> What you will do
Collect every line in the records below that contains the word "Obligations".

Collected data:
******************************

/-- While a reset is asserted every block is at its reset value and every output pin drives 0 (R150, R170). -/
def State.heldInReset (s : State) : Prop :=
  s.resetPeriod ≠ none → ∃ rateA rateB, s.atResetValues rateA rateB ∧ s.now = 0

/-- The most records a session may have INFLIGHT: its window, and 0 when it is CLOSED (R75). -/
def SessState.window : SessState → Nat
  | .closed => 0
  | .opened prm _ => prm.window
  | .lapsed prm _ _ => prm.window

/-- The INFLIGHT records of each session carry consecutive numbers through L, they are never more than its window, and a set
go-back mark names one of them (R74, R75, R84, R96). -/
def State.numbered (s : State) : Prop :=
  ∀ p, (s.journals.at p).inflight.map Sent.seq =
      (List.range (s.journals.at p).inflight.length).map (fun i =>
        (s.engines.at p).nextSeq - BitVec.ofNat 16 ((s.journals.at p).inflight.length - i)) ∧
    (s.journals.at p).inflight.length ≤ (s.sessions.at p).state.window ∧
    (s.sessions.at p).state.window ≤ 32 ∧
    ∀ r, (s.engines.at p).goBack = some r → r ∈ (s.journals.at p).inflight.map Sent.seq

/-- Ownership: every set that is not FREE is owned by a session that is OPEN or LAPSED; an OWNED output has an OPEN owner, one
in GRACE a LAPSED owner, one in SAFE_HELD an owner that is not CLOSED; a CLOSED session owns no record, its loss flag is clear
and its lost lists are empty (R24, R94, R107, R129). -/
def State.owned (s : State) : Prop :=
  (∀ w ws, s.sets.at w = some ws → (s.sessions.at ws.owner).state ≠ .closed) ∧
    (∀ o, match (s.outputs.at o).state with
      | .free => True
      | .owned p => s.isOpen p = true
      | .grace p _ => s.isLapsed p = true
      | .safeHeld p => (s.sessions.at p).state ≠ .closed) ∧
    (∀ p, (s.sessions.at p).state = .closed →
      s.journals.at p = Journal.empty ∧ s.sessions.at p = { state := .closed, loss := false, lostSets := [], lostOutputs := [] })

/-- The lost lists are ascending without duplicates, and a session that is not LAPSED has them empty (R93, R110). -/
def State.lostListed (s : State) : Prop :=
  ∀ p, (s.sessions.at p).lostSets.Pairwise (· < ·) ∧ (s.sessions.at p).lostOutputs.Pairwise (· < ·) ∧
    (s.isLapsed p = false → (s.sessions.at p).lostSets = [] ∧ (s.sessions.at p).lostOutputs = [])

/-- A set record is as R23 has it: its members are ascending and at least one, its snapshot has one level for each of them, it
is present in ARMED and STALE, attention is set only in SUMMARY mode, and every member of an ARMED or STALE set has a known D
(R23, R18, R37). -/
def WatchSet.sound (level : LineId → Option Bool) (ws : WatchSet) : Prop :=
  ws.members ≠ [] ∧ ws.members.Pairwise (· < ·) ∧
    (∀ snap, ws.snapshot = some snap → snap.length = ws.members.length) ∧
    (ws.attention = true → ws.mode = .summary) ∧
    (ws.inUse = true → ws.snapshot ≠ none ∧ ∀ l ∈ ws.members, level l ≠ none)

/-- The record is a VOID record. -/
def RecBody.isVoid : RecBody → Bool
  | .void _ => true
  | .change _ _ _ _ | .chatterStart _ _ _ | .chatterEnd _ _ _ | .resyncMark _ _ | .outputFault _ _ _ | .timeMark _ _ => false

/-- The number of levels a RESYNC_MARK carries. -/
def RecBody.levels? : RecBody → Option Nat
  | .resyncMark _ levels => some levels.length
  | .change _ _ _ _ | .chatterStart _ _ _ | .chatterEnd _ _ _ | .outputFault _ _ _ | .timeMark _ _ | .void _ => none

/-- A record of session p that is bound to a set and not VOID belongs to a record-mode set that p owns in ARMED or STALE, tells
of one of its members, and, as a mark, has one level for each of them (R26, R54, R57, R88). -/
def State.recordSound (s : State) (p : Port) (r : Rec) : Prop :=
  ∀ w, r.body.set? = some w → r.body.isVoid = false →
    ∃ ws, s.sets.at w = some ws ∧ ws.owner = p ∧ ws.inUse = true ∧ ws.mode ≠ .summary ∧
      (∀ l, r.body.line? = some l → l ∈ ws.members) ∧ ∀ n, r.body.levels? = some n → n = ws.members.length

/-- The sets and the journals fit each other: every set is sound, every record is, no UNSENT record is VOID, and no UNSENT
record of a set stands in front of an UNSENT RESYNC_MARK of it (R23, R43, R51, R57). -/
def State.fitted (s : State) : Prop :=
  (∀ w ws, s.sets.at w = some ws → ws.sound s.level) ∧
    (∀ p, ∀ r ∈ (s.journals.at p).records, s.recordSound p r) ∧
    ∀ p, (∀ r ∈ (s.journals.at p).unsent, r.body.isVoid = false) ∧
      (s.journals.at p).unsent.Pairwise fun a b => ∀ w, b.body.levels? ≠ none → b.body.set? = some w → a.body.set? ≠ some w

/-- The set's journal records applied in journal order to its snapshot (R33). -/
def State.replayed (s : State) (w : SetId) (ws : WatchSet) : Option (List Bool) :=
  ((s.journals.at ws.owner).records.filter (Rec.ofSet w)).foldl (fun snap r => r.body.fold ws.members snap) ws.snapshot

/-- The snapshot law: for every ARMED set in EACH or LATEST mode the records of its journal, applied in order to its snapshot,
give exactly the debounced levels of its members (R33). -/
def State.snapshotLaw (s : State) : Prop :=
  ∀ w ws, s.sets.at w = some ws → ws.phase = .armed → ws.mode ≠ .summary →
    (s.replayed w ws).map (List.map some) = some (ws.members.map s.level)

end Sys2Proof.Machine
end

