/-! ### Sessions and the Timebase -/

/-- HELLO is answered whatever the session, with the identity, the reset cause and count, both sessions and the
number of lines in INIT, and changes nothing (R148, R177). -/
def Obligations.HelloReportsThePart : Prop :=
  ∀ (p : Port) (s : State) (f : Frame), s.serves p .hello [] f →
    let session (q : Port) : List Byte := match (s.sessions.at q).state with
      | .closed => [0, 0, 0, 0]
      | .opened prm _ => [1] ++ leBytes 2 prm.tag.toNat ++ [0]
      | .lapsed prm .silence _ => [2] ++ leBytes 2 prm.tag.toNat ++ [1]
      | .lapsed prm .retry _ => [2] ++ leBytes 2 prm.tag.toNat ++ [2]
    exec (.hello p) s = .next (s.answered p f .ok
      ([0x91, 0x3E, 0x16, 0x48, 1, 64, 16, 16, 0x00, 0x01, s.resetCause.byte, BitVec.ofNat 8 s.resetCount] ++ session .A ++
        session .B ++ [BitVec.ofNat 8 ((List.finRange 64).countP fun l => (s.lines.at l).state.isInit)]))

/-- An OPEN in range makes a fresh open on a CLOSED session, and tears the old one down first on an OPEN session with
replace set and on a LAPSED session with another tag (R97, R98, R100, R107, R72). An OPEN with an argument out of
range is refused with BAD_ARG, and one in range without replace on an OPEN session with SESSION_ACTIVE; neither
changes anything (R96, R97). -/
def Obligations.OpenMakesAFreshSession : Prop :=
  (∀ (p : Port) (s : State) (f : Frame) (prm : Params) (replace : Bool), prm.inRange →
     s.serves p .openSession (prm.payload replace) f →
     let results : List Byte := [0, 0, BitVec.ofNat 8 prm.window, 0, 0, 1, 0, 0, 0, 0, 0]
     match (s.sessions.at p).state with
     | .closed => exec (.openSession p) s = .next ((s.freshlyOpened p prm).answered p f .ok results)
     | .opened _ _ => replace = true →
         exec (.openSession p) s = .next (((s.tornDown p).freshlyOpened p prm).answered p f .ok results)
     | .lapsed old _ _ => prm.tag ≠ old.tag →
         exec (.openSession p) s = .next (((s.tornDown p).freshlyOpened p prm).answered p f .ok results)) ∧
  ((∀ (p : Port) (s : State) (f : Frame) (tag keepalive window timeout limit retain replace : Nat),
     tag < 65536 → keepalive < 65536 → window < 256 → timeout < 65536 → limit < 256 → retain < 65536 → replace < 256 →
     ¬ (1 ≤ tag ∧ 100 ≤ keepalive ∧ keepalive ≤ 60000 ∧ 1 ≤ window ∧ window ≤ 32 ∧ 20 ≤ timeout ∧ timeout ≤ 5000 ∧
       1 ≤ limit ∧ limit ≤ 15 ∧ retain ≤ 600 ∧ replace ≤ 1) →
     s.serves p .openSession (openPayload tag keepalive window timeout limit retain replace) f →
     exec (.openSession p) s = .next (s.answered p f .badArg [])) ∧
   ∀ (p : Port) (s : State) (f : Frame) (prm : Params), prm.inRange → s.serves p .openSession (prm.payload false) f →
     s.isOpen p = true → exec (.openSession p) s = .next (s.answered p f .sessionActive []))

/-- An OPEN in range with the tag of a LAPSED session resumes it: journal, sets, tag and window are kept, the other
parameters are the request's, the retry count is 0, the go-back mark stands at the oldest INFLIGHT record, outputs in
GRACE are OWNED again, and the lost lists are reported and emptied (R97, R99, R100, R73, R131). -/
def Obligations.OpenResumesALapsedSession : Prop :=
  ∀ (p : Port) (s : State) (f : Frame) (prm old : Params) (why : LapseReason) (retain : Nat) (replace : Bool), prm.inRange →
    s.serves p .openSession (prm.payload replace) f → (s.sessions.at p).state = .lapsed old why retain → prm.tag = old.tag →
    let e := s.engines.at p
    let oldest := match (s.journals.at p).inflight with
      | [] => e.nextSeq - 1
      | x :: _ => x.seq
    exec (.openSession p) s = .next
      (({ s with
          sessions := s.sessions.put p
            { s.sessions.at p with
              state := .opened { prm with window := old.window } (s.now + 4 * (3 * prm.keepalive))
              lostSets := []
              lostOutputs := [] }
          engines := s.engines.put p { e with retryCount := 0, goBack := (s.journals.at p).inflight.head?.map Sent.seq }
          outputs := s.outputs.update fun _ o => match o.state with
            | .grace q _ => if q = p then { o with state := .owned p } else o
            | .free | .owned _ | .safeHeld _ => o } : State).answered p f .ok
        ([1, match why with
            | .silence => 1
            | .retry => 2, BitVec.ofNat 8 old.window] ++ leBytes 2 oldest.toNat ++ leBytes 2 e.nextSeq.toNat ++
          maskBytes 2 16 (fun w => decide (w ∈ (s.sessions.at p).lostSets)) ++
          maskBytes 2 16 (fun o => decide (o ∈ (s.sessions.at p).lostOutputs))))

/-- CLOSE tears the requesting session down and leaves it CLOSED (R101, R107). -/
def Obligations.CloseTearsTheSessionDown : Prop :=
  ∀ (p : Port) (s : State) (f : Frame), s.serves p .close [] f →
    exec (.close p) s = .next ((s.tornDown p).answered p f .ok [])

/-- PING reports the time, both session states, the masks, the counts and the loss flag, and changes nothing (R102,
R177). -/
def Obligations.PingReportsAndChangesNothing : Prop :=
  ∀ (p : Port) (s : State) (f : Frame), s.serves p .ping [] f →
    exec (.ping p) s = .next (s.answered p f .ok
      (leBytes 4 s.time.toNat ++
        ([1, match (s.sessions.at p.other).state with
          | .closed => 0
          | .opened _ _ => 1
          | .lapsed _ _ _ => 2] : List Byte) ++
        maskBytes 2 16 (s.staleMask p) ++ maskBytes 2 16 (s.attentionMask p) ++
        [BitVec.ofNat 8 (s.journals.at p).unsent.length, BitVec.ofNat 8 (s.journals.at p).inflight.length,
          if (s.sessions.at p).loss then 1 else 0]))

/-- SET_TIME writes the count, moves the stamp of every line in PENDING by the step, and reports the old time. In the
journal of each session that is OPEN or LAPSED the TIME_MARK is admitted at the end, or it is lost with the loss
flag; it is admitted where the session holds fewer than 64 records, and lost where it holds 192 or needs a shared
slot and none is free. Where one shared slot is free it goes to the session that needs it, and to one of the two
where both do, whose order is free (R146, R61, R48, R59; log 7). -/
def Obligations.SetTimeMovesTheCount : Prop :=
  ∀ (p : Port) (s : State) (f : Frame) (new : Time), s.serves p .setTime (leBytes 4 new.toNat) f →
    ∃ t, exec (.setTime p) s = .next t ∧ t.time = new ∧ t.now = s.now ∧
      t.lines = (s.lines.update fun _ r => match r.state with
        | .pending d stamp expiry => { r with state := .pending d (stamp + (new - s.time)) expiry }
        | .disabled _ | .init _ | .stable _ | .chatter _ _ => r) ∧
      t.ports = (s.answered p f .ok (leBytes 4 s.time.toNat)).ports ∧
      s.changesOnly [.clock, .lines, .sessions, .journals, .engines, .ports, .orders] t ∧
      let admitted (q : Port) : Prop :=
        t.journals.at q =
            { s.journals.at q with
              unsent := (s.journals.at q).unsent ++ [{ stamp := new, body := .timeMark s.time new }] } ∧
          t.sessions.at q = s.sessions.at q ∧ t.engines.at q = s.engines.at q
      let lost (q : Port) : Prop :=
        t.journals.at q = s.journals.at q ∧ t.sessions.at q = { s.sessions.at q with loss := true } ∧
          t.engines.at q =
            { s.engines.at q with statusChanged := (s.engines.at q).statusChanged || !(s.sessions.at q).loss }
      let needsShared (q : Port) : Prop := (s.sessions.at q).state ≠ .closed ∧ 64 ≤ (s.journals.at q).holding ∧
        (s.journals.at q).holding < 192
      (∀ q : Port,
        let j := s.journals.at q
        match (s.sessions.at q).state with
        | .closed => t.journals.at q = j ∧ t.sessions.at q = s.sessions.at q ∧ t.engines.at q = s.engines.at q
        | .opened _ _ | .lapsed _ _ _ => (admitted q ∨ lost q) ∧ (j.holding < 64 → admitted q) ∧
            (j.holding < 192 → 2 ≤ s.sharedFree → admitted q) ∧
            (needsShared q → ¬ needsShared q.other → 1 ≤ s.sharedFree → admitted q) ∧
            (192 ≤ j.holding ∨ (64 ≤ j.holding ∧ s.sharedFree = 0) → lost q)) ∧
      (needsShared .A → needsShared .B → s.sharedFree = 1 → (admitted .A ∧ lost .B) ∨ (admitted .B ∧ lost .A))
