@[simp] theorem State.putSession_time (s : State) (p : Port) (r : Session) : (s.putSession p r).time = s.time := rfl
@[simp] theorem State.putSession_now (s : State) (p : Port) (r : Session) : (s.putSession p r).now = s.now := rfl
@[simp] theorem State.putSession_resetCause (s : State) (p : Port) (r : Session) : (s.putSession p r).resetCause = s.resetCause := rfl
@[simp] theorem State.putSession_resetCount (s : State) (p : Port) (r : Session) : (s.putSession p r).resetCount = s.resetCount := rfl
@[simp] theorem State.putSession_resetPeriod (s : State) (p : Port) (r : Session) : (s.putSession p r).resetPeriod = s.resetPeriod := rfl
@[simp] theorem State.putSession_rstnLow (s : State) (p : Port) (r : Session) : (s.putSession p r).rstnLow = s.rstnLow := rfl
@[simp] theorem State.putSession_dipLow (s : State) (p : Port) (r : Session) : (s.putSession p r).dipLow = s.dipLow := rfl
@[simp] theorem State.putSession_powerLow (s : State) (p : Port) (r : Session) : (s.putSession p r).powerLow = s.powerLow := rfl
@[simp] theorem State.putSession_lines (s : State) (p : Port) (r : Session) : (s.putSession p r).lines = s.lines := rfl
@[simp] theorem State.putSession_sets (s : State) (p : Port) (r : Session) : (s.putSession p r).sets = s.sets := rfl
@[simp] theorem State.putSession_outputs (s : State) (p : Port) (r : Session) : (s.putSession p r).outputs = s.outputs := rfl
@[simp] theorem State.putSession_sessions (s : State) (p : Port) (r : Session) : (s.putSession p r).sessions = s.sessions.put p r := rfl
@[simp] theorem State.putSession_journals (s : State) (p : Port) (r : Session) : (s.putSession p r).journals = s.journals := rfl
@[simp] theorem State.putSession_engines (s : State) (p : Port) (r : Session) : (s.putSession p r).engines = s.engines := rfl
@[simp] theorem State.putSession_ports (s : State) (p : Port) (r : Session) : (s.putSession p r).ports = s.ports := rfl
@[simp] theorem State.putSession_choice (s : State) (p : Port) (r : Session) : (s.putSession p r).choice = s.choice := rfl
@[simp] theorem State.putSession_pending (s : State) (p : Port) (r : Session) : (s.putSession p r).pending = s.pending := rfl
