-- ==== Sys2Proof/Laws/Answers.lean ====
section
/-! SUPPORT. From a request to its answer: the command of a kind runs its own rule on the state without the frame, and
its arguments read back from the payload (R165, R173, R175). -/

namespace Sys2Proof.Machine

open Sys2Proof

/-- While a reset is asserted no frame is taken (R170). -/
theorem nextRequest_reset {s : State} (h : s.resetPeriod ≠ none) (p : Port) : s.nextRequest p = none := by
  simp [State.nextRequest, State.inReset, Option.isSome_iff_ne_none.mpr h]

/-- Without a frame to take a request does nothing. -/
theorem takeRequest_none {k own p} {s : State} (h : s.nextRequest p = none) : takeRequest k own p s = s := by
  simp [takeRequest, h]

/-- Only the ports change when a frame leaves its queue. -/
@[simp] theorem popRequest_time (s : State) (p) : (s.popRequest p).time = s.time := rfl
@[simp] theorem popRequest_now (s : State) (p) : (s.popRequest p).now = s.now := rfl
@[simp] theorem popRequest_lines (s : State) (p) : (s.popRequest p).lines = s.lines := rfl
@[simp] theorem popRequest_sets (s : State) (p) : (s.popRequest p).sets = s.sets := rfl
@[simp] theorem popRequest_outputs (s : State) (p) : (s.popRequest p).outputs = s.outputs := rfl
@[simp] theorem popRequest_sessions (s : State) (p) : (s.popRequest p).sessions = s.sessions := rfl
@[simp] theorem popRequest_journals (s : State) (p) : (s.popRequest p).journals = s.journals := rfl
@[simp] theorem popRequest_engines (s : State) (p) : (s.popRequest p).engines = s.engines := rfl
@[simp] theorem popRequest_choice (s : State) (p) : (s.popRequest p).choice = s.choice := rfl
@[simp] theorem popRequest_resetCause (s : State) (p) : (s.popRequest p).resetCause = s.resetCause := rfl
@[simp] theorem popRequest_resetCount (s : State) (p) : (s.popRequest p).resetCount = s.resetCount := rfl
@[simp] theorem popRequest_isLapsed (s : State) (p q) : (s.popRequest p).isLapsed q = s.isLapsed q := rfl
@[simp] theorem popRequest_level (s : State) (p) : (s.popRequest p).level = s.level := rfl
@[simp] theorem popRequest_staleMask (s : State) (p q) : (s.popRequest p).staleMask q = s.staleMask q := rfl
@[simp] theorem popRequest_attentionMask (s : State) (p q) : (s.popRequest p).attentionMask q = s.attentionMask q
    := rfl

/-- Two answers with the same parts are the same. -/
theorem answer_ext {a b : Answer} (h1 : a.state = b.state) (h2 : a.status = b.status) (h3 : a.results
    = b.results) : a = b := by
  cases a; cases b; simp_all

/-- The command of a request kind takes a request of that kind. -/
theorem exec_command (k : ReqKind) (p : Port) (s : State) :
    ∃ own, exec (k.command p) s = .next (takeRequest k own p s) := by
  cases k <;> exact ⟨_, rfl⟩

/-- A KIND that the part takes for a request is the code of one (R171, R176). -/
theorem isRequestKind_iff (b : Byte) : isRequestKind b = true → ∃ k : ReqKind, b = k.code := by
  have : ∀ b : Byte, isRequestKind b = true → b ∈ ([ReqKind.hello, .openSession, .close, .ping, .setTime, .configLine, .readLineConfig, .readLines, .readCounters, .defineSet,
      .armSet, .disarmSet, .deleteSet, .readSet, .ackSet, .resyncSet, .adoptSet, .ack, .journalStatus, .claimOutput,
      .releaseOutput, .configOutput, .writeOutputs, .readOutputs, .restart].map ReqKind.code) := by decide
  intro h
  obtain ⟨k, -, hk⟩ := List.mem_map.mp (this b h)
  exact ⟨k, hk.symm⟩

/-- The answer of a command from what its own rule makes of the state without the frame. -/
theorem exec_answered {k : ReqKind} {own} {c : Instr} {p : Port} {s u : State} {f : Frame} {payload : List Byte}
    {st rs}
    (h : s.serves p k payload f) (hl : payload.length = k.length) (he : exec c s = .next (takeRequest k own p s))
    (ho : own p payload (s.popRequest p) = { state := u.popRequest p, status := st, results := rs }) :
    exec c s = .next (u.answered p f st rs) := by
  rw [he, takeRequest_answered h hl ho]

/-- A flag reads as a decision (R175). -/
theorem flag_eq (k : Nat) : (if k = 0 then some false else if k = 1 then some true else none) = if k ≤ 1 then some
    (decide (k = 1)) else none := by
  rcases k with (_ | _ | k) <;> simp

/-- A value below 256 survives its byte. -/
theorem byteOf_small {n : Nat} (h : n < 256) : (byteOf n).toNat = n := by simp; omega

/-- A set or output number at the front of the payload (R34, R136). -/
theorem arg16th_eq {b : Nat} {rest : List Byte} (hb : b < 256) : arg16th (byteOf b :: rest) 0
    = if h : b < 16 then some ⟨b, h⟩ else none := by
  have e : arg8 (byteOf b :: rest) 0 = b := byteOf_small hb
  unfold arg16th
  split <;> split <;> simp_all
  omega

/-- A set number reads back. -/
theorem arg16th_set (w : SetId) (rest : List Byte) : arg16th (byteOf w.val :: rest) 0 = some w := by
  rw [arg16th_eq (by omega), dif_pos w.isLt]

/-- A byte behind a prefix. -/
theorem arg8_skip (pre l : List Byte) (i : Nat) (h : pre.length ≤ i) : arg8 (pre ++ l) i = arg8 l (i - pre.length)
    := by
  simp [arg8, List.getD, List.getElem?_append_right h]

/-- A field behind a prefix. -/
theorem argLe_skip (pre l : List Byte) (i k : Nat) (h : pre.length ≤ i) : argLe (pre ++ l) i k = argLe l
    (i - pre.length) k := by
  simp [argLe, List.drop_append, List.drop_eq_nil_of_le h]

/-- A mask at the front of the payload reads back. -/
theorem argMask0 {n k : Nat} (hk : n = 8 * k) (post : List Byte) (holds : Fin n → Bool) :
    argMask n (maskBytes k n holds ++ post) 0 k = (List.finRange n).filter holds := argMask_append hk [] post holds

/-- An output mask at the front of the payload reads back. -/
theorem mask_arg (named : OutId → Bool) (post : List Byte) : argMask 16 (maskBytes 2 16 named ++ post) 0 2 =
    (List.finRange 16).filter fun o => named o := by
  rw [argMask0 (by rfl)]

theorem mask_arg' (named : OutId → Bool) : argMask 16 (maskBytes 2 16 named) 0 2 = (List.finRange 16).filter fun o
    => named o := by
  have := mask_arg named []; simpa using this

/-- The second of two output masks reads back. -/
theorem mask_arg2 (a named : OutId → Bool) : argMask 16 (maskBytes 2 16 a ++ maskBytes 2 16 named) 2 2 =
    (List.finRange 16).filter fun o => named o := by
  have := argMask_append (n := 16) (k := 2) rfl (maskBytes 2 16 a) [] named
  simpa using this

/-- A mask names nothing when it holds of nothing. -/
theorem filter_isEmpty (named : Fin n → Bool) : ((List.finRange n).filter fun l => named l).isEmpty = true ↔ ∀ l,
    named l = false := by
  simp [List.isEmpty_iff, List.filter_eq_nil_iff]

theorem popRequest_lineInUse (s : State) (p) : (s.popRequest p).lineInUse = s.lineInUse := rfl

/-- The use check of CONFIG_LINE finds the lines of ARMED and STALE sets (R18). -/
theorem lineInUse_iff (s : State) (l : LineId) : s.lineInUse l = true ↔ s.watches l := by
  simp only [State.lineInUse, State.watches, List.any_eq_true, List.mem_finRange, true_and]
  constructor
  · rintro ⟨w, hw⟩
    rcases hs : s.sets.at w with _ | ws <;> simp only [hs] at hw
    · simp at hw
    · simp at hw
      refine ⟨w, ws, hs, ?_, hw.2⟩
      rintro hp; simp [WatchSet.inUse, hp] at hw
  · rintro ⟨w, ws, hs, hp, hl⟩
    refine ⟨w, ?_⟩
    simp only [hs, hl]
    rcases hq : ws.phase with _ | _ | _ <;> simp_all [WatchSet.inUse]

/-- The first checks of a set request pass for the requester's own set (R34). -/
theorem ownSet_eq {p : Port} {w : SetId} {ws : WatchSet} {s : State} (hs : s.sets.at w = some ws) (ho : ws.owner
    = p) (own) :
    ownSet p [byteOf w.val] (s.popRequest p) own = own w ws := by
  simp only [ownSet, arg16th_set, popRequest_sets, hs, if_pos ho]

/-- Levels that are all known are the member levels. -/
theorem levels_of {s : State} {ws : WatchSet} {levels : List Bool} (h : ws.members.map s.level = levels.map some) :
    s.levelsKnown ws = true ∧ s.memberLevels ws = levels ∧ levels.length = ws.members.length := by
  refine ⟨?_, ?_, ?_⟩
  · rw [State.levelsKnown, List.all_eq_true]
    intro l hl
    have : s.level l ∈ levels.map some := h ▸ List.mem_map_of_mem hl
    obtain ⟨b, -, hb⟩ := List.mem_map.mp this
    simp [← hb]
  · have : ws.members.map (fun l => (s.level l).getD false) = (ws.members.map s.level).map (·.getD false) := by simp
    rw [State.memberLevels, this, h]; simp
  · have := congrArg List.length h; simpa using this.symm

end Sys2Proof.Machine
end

******************************

> Completed task
def Obligations.HelloReportsThePart : Prop :=
def Obligations.OpenMakesAFreshSession : Prop :=
def Obligations.OpenResumesALapsedSession : Prop :=
def Obligations.CloseTearsTheSessionDown : Prop :=
def Obligations.PingReportsAndChangesNothing : Prop :=
def Obligations.SetTimeMovesTheCount : Prop :=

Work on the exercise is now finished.